* [What to work on]
Starting at the top of the listing below, copy each line exactly, stopping after the line that contains "Reset, the only".
━━━━━ Record excerpts
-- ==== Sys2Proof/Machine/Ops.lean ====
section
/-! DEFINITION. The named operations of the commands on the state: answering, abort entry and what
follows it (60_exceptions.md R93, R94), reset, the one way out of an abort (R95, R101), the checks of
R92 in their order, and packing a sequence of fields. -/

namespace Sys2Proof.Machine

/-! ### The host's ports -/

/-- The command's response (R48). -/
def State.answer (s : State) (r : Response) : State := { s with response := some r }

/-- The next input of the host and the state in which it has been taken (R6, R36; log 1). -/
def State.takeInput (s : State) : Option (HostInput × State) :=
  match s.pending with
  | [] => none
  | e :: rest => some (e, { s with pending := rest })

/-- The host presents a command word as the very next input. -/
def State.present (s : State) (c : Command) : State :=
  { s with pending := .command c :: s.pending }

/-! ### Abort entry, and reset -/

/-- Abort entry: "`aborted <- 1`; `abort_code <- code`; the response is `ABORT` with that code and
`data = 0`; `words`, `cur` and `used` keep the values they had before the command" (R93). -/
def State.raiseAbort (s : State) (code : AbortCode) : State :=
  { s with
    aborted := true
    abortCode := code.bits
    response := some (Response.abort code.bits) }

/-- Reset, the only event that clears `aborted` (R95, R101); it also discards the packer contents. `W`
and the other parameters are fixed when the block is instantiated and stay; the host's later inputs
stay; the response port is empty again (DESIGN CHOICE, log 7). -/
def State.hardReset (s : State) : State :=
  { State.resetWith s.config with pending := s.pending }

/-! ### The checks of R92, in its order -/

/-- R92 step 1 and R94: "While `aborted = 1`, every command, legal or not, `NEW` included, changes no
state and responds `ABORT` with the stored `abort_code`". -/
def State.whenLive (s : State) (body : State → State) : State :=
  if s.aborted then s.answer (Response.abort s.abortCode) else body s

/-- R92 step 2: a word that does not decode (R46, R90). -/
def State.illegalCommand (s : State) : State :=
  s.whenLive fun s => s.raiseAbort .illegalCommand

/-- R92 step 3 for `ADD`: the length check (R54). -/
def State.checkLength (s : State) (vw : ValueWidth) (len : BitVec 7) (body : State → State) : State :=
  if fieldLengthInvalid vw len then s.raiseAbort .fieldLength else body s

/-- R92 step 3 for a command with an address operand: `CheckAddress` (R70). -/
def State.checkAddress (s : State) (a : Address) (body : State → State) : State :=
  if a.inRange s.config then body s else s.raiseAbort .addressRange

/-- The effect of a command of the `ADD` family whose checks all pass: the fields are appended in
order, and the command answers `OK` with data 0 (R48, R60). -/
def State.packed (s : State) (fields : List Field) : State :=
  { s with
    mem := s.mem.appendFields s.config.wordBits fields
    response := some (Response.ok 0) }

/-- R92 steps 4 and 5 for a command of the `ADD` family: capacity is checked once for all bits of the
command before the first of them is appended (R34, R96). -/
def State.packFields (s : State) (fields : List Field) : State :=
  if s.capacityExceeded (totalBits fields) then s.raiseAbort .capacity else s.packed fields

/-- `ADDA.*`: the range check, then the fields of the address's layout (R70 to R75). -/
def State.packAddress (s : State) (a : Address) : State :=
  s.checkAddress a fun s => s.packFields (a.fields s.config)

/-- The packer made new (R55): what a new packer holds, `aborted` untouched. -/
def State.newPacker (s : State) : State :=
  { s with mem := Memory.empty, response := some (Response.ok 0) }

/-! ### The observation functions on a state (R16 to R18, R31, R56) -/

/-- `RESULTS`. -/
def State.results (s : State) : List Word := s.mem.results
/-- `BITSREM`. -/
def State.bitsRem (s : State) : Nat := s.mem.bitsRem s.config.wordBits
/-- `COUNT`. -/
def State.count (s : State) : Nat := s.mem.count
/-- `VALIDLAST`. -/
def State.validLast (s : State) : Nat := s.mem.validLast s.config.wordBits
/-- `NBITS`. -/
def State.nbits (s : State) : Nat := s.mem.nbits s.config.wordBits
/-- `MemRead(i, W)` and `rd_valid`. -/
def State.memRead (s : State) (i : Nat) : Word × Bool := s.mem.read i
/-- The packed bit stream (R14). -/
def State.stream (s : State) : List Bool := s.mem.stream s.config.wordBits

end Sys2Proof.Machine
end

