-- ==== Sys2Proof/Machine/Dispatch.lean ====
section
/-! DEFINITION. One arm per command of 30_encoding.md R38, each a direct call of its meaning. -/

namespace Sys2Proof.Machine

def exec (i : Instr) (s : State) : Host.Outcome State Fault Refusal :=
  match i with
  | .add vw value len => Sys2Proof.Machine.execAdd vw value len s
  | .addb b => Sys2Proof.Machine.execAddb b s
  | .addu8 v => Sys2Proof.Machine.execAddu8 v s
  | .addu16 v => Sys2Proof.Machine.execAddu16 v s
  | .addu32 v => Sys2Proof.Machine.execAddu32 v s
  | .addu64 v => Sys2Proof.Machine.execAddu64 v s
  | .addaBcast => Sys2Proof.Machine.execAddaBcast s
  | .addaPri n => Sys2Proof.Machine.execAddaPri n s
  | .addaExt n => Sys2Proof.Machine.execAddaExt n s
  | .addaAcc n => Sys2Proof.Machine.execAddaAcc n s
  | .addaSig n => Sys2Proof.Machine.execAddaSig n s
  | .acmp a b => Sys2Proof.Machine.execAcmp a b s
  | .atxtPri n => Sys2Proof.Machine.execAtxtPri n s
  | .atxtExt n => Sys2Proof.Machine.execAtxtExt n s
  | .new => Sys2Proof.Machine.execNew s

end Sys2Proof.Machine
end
━━━━━━━━━━
* [Task result]
-- ==== Sys2Proof/Machine/Ops.lean ====
section
/-! DEFINITION. The named operations of the commands on the state: answering, abort entry and what
follows it (60_exceptions.md R93, R94), reset, the one way out of an abort (R95, R101), the checks of
R92 in their order, and packing a sequence of fields. -/

namespace Sys2Proof.Machine

/-! ### The host's ports -/

/-- The command's response (R48). -/
def State.answer (s : State) (r : Response) : State := { s with response := some r }

/-- The next input of the host and the state in which it has been taken (R6, R36; log 1). -/
def State.takeInput (s : State) : Option (HostInput × State) :=
  match s.pending with
  | [] => none
  | e :: rest => some (e, { s with pending := rest })

/-- The host presents a command word as the very next input. -/
def State.present (s : State) (c : Command) : State :=
  { s with pending := .command c :: s.pending }

/-! ### Abort entry, and reset -/

/-- Abort entry: "`aborted <- 1`; `abort_code <- code`; the response is `ABORT` with that code and
`data = 0`; `words`, `cur` and `used` keep the values they had before the command" (R93). -/
def State.raiseAbort (s : State) (code : AbortCode) : State :=
  { s with
    aborted := true
    abortCode := code.bits
    response := some (Response.abort code.bits) }

/-- Reset, the only event that clears `aborted` (R95, R101); it also discards the packer contents. `W`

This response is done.